» **TASK BRIEF**
Would you please transcribe, exactly as written, the lines of the entries below starting at the one that holds "def Obligations.SignifyResult : Prop" and ending at the one that holds "((t.coefAt x y).sgn", both included?

» **DATASET CONTENT**
* * *

/-- `CB.STEP`: refused in IDLE and FAULT; no step in DONE; an absent pass is skipped, and nothing but the sequencer moves;
an ill-formed slot is refused without an advance; else the pass runs on the freshly attached and restarted MQD and the
sequencer advances (R156, R157, R158). -/
def Obligations.CbStepResult : Prop :=
  ∀ s : State, SeqOk s →
    let idx := ((s.lat.msb.toInt - s.bp.toInt) * 3 + s.pk.ordinal - 2).toNat
    let bp := if s.pk = .cup then s.bp - 1 else s.bp
    let pk := match s.pk with
      | .cup => PassKind.spp
      | .spp => PassKind.mrp
      | .mrp => PassKind.cup
    let stat := if (s.lat.nbp.toNat : Int) ≤ s.lat.msb.toInt - bp.toInt then CbStat.done else CbStat.active
    (s.stat = .idle ∨ s.stat = .fault → exec .cbStep s = .next { s with flt := s.flt ||| 0b00100, rsp := 0x30 }) ∧
    (s.stat = .done → exec .cbStep s = .next { s with rsp := 2 }) ∧
    (s.stat = .active → s.Absent idx →
      exec .cbStep s = .next { s with bp := bp, pk := pk, stat := stat, rsp := 0 }) ∧
    (s.stat = .active → s.IllFormed idx →
      exec .cbStep s = .next { s with flt := s.flt ||| 0b01000, rsp := 0x40 }) ∧
    (s.stat = .active → ¬ s.Absent idx → ¬ s.IllFormed idx →
      exec .cbStep s = .next { runPass s.pk s.bp.toInt.toNat { s with
        mq := mqRestart s.segmem
          { s.mq with base := (s.slotAt idx).base, len := (s.slotAt idx).len, att := true } } with
        bp := bp, pk := pk, stat := stat, rsp := 1 })

/-- The pass index is 0 right after a completing `CB.ATTACH`, never negative, and each transition adds one; the block is
DONE exactly when it has passed `3 * LNBP - 3` (R154, R155). -/
def Obligations.PassIndexAdvancesByOne : Prop :=
  ∀ s t : State,
    (exec .cbAttach s = .next t → t.stat = .active → t.passIdx = 0) ∧
    (SeqOk s → s.stat = .active → 0 ≤ s.passIdx ∧
      (exec .cbStep s = .next t → rspCode t.rsp = 0 →
        t.passIdx = s.passIdx + 1 ∧ (t.stat = .done ↔ t.passIdx = 3 * (s.lat.nbp.toNat : Int) - 2)))

/-- From the initial state of a block, `CB.STEP` visits the pass indices 0, 1, 2, … without gaps and reaches the terminal
state `(LMSB - LNBP, SPP)` after exactly `3 * LNBP - 2` transitions; the indices visited contain all the passes of the
descriptor (R155). -/
def Obligations.CbTerminalAfterAllPasses : Prop :=
  ∀ s : State, SeqOk s → s.stat = .active → s.passIdx = 0 →
    (∀ p, p + 3 ≤ 3 * s.lat.nbp.toNat → ¬ s.IllFormed p) →
    s.lat.npass.toNat ≤ 3 * s.lat.nbp.toNat - 2 ∧ ∀ n : Nat, ∃ u, issue .cbStep n s = some u ∧ (u.stat = .done ↔ 3 * s.lat.nbp.toNat - 2 ≤ n) ∧
      (n ≤ 3 * s.lat.nbp.toNat - 2 → u.passIdx = n) ∧
      (u.stat = .done → u.bp.toInt = s.lat.msb.toInt - s.lat.nbp.toNat ∧ -1 ≤ u.bp.toInt ∧ u.pk = .spp)

/-- `CB.RUN`: refused in IDLE and FAULT, nothing in DONE, refused before it does anything where a remaining pass has an
ill-formed slot; else its effect on all state except `RSP` is that of `CB.STEP` until DONE, in at most `3 * LNBP - 2`
transitions (R159). -/
def Obligations.CbRunResult : Prop :=
  ∀ s : State, SeqOk s →
    let idx := ((s.lat.msb.toInt - s.bp.toInt) * 3 + s.pk.ordinal - 2).toNat
    (s.stat = .idle ∨ s.stat = .fault → exec .cbRun s = .next { s with flt := s.flt ||| 0b00100, rsp := 0x30 }) ∧
    (s.stat = .done → exec .cbRun s = .next { s with rsp := 0 }) ∧
    (s.stat = .active → (∃ p, idx ≤ p ∧ p + 3 ≤ 3 * s.lat.nbp.toNat ∧ s.IllFormed p) →
      exec .cbRun s = .next { s with flt := s.flt ||| 0b01000, rsp := 0x40 }) ∧
    (s.stat = .active → (∀ p, idx ≤ p → p + 3 ≤ 3 * s.lat.nbp.toNat → ¬ s.IllFormed p) →
      ∃ (n : Nat) (u : State), n ≤ 3 * s.lat.nbp.toNat - 2 ∧ issue .cbStep n s = some u ∧ u.stat = .done ∧
        u.flt = s.flt ∧ exec .cbRun s = .next { u with rsp := 0 })

/-- Every step keeps the sequencer at one of the passes of a valid latched descriptor, or, DONE, at the terminal state
(R33, R34, R154, R155). -/
def Obligations.SequencerInvariantKept : Prop :=
  ∀ s t : State, SeqOk s → step s = .next t → SeqOk t

/-! ### The whole machine -/

/-- Every cell of the attached block holds one of the enumerated values after every step (R37). -/
def Obligations.CellValuesInvariantKept : Prop :=
  ∀ s t : State, MemoriesWf s → CellsOk s → step s = .next t → CellsOk t

/-- A coefficient of the attached block that is not significant has `MAG = 0` and `SGN = 0` after every step (R38). -/
def Obligations.CoefInvariantKept : Prop :=
  ∀ s t : State, MemoriesWf s → CellsOk s → CoefOk s → step s = .next t → CoefOk t

/-- After every step the magnitude of a cell that is not significant is the label of its neighbourhood: the incremental
tables compute the labels (R187). -/
def Obligations.LabelInvariantKept : Prop :=
  ∀ s t : State, MemoriesWf s → CellsOk s → LabelsOk s → step s = .next t → LabelsOk t

/-- Every step keeps the canonical form of the memories, which is the model's own, and every listed cell at an address that
exists and of the width the spec gives it (R25, R26, R29, R30, R36, R38, R39, R40). -/
def Obligations.MemoryInvariantsKept : Prop :=
  ∀ s t : State, step s = .next t → (MemoriesWf s → MemoriesWf t) ∧ (Inv s → AddressesOk t ∧ WidthsOk t)

/-- Every command completes or is refused, and neither stops the machine: in a state with the invariants of the units, and
with no host write to a cell that does not exist, a step answers a next state (R10, R210, R248). -/
def Obligations.CommandsNeverStop : Prop :=
  ∀ s : State, MqOk s → RawOk s → SeqOk s → NextWriteOk s → ∃ t, step s = .next t

/-! ### The pass engines -/

/-- `SIGNCTX` and what it is looked up with: the nine cells; the sign context of a coefficient is the cell at the
horizontal and the vertical sum of the contributions of its direct neighbours, each clamped to its sign; and every sign
context lies in the value set, so that every sign is decoded with a context 10..14 (R94, R174, R175, R188). -/
def Obligations.SignContextTable : Prop :=
  (signCtx 1 (-1) = 12 ∧ signCtx 1 0 = 13 ∧ signCtx 1 1 = 14 ∧ signCtx 0 (-1) = -11 ∧ signCtx 0 0 = 10 ∧
    signCtx 0 1 = 11 ∧ signCtx (-1) (-1) = -14 ∧ signCtx (-1) 0 = -13 ∧ signCtx (-1) 1 = -12) ∧
  ∀ (s : State) (x y : Nat),
    s.signContext x y = signCtx (Int.sign (s.contributionAt (x - 1) y + s.contributionAt (x + 1) y))
      (Int.sign (s.contributionAt x (y - 1) + s.contributionAt x (y + 1))) ∧
    s.signContext x y ∈ ([-14, -13, -12, -11, 10, 11, 12, 13, 14] : List Int)

/-- The neighbour-update tables are the maps from a label to the label with one more significant neighbour of the class;
they never lower a magnitude and stay within 8 (R187, R191). -/
def Obligations.NextTablesFollowLabels : Prop :=
  ∀ g : Group,
    (∀ h, h ≤ 2 → ∀ v, v ≤ 2 → ∀ d, d ≤ 4 →
      (h < 2 → nextMag g .horizontal (label g h v d) = label g (h + 1) v d) ∧
      (v < 2 → nextMag g .vertical (label g h v d) = label g h (v + 1) d) ∧
      (d < 4 → nextMag g .diagonal (label g h v d) = label g h v (d + 1))) ∧
    ∀ (k : DirClass) (m : Nat), m ≤ 8 → m ≤ nextMag g k m ∧ nextMag g k m ≤ 8

/-- A neighbour is the adjacent coefficient where that lies in the block, absent elsewhere, and `Later(d, y)` holds exactly
where it comes later in the scan order (R66, R179, R180). -/
def Obligations.LaterIsScanOrder : Prop :=
  ∀ (s : State) (d : Dir) (x y nx ny : Nat),
    (s.neighbour d x y = some (nx, ny) ↔ (nx : Int) = x + d.dx ∧ (ny : Int) = y + d.dy ∧ s.InBlock nx ny) ∧
    (s.neighbour d x y = some (nx, ny) → (later d y = true ↔ Earlier (x, y) (nx, ny)))

/-- `NeighborUpdate(x, y, origin)`: the own context, the promotion of `±15`, the table and the sign rule for each neighbour,
and nothing else (R176, R177, R178, R181). -/
def Obligations.NeighbourUpdateCells : Prop :=
  ∀ (s : State) (x y : Nat) (o : Origin), MemoriesWf s → s.InBlock x y →
    let t := neighborUpdate x y o s
    t = { s with ctxmap := t.ctxmap } ∧
    ((∃ d nx ny, s.neighbour d x y = some (nx, ny) ∧ 15 ≤ (s.ctxAt nx ny).natAbs) →
      t.ctxAt x y = if o = .cleanup then 16 else -16) ∧
    ((∀ d nx ny, s.neighbour d x y = some (nx, ny) → (s.ctxAt nx ny).natAbs < 15) →
      t.ctxAt x y = if o = .cleanup then 15 else -15) ∧
    (∀ d nx ny, s.neighbour d x y = some (nx, ny) →
      ((s.ctxAt nx ny).natAbs = 15 → t.ctxAt nx ny = if 0 < s.ctxAt nx ny then 16 else -16) ∧
      ((s.ctxAt nx ny).natAbs ≤ 8 → t.ctxAt nx ny =
        if s.ctxAt nx ny ≤ 0 ∧ (later d y = true ↔ o = .cleanup) then
          -(nextMag (groupOf s.lat.sb) d.cls (s.ctxAt nx ny).natAbs : Int)
        else nextMag (groupOf s.lat.sb) d.cls (s.ctxAt nx ny).natAbs) ∧
      (8 < (s.ctxAt nx ny).natAbs → (s.ctxAt nx ny).natAbs ≠ 15 → t.ctxAt nx ny = s.ctxAt nx ny)) ∧
    (∀ u v, s.InBlock u v → ¬ (u = x ∧ v = y) → (∀ d, s.neighbour d x y ≠ some (u, v)) →
      t.ctxAt u v = s.ctxAt u v)

/-- `Signify(x, y, b, origin)` on a coefficient that is not significant: the magnitude has the bits `b` and `b - 1`, the
sign is negative exactly where the decoded bit and the sign context say so, the neighbours are updated, and no other
coefficient changes (R173, R174). -/
def Obligations.SignifyResult : Prop :=
  ∀ (s : State) (x y b : Nat) (o : Origin), MemoriesWf s → s.InBlock x y → b < 128 →
    significant (s.ctxAt x y) = false → s.coefAt x y = { sgn := false, mag := 0 } →
    let t := signify x y b o s
    let sc := s.signContext x y
    let r := mqDecode s.segmem (Fin.ofNat 19 sc.natAbs) s.mq
    t = { s with mq := r.2, ctxmap := (neighborUpdate x y o s).ctxmap, coef := t.coef } ∧
    ((t.coefAt x y).sgn = true ↔ (0 < sc ∧ r.1 = true) ∨ (sc < 0 ∧ r.1 = false)) ∧
    (∀ j, (t.coefAt x y).mag.getLsbD j = true ↔ j = b ∨ j + 1 = b) ∧
    (∀ u v, s.InBlock u v → ¬ (u = x ∧ v = y) → t.coefAt u v = s.coefAt u v)

/-- `MRP(b)`: a positive significant cell is refined, bit `b` replaced by the decoded bit and the half-bit set below it,
and marked 17; a negative one is flipped; any other is left. The decoded bit of a cell is the one that MQD gives for the
cell's context after one decode for each positive significant cell earlier in the scan, and after the pass MQD has made
one decode for each of them (R171). -/
def Obligations.MrpResult : Prop :=
  ∀ (s : State) (b : Nat), MemoriesWf s → LegalBlock s → b < 128 →
    (mrp b s).mq = s.refineDecodes s.refined ∧
    mrp b s = { s with mq := (mrp b s).mq, ctxmap := (mrp b s).ctxmap, coef := (mrp b s).coef } ∧
    ∀ x y, s.InBlock x y →
      ((s.ctxAt x y).natAbs < 15 → (mrp b s).ctxAt x y = s.ctxAt x y ∧ (mrp b s).coefAt x y = s.coefAt x y) ∧
      (s.ctxAt x y ≤ -15 → (mrp b s).ctxAt x y = -s.ctxAt x y ∧ (mrp b s).coefAt x y = s.coefAt x y) ∧
      (15 ≤ s.ctxAt x y → (mrp b s).ctxAt x y = 17 ∧ ((mrp b s).coefAt x y).sgn = (s.coefAt x y).sgn ∧
        ∀ j, ((mrp b s).coefAt x y).mag.getLsbD j =
          if j = b then
            (s.refineDecode (s.refineDecodes (s.refined.filter fun p => decide (Earlier p (x, y)))) (x, y)).1
          else if j + 1 = b then true else (s.coefAt x y).mag.getLsbD j)

/-- What `SPP` and `CUP` do at each cell, in scan order, on the state the earlier cells left. `SPP`, at a cell 1..8: a decode
with that context, and `Signify` with origin `PROP` on a 1. `CUP`, at a cell -8..0: the cell negated, a decode with its
magnitude, and `Signify` with origin `CLEANUP` on a 1. `CUP`, at a column of four rows that are all 0: a decode with
context 9; on a 1 two decodes with context 18, the first the more significant bit of the row found, that row made
significant, and the rows after it one by one; at any other column, its rows one by one. No pass touches a cell that is
not its own, and with none of its own it changes nothing (R160, R170, R171, R172). -/
def Obligations.PassCellRules : Prop :=
  ∀ (s : State) (b : Nat),
    (spp b s = (scan s.width s.height).foldl (sppCell b) s ∧
      cup b s = (scanColumns s.width s.height).foldl (cupColumn b) s ∧
      ((scanColumns s.width s.height).flatMap fun col => (List.range' col.top col.rows).map fun y => (col.x, y)) =
        scan s.width s.height ∧
      ∀ col ∈ scanColumns s.width s.height,
        col.x < s.width ∧ col.top % 4 = 0 ∧ col.top < s.height ∧ col.rows = min 4 (s.height - col.top)) ∧
    (∀ x y c : Nat,
      (1 ≤ c → c ≤ 8 → s.ctxAt x y = c →
        let r := mqDecode s.segmem (Fin.ofNat 19 c) s.mq
        sppCell b s (x, y) =
          if r.1 = true then signify x y b .prop { s with mq := r.2 } else { s with mq := r.2 }) ∧
      (s.ctxAt x y < 1 ∨ 8 < s.ctxAt x y → sppCell b s (x, y) = s) ∧
      (c ≤ 8 → s.ctxAt x y = -c →
        let r := mqDecode s.segmem (Fin.ofNat 19 c) s.mq
        cupCell b s (x, y) =
          if r.1 = true then signify x y b .cleanup { s.setCtx x y c with mq := r.2 }
          else { s.setCtx x y c with mq := r.2 }) ∧
      (s.ctxAt x y < -8 ∨ 0 < s.ctxAt x y → cupCell b s (x, y) = s)) ∧
    (∀ x top rows : Nat,
      let zeroRun := rows = 4 ∧ ∀ y, top ≤ y → y < top + 4 → s.ctxAt x y = 0
      let run := mqDecode s.segmem 9 s.mq
      let k1 := mqDecode s.segmem 18 run.2
      let k0 := mqDecode s.segmem 18 k1.2
      let k := 2 * k1.1.toNat + k0.1.toNat
      (zeroRun → run.1 = false → cupColumn b s { top := top, rows := rows, x := x } = { s with mq := run.2 }) ∧
      (zeroRun → run.1 = true → cupColumn b s { top := top, rows := rows, x := x } =
        ((List.range' (top + k + 1) (3 - k)).map fun y => (x, y)).foldl (cupCell b)
          (signify x (top + k) b .cleanup { s with mq := k0.2 })) ∧
      (¬ zeroRun → cupColumn b s { top := top, rows := rows, x := x } =
        ((List.range' top rows).map fun y => (x, y)).foldl (cupCell b) s)) ∧
    ((∀ x y, s.InBlock x y → ¬ (1 ≤ s.ctxAt x y ∧ s.ctxAt x y ≤ 8)) → spp b s = s) ∧
    ((∀ x y, s.InBlock x y → (s.ctxAt x y).natAbs < 15) → mrp b s = s) ∧
    ((∀ x y, s.InBlock x y → ¬ (-8 ≤ s.ctxAt x y ∧ s.ctxAt x y ≤ 0)) → cup b s = s)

* * *

» **WRITTEN RESPONSE**
def Obligations.SignifyResult : Prop :=
  ∀ (s : State) (x y b : Nat) (o : Origin), MemoriesWf s → s.InBlock x y → b < 128 →
    significant (s.ctxAt x y) = false → s.coefAt x y = { sgn := false, mag := 0 } →
    let t := signify x y b o s
    let sc := s.signContext x y
    let r := mqDecode s.segmem (Fin.ofNat 19 sc.natAbs) s.mq
    t = { s with mq := r.2, ctxmap := (neighborUpdate x y o s).ctxmap, coef := t.coef } ∧
    ((t.coefAt x y).sgn = true ↔ (0 < sc ∧ r.1 = true) ∨ (sc < 0 ∧ r.1 = false)) ∧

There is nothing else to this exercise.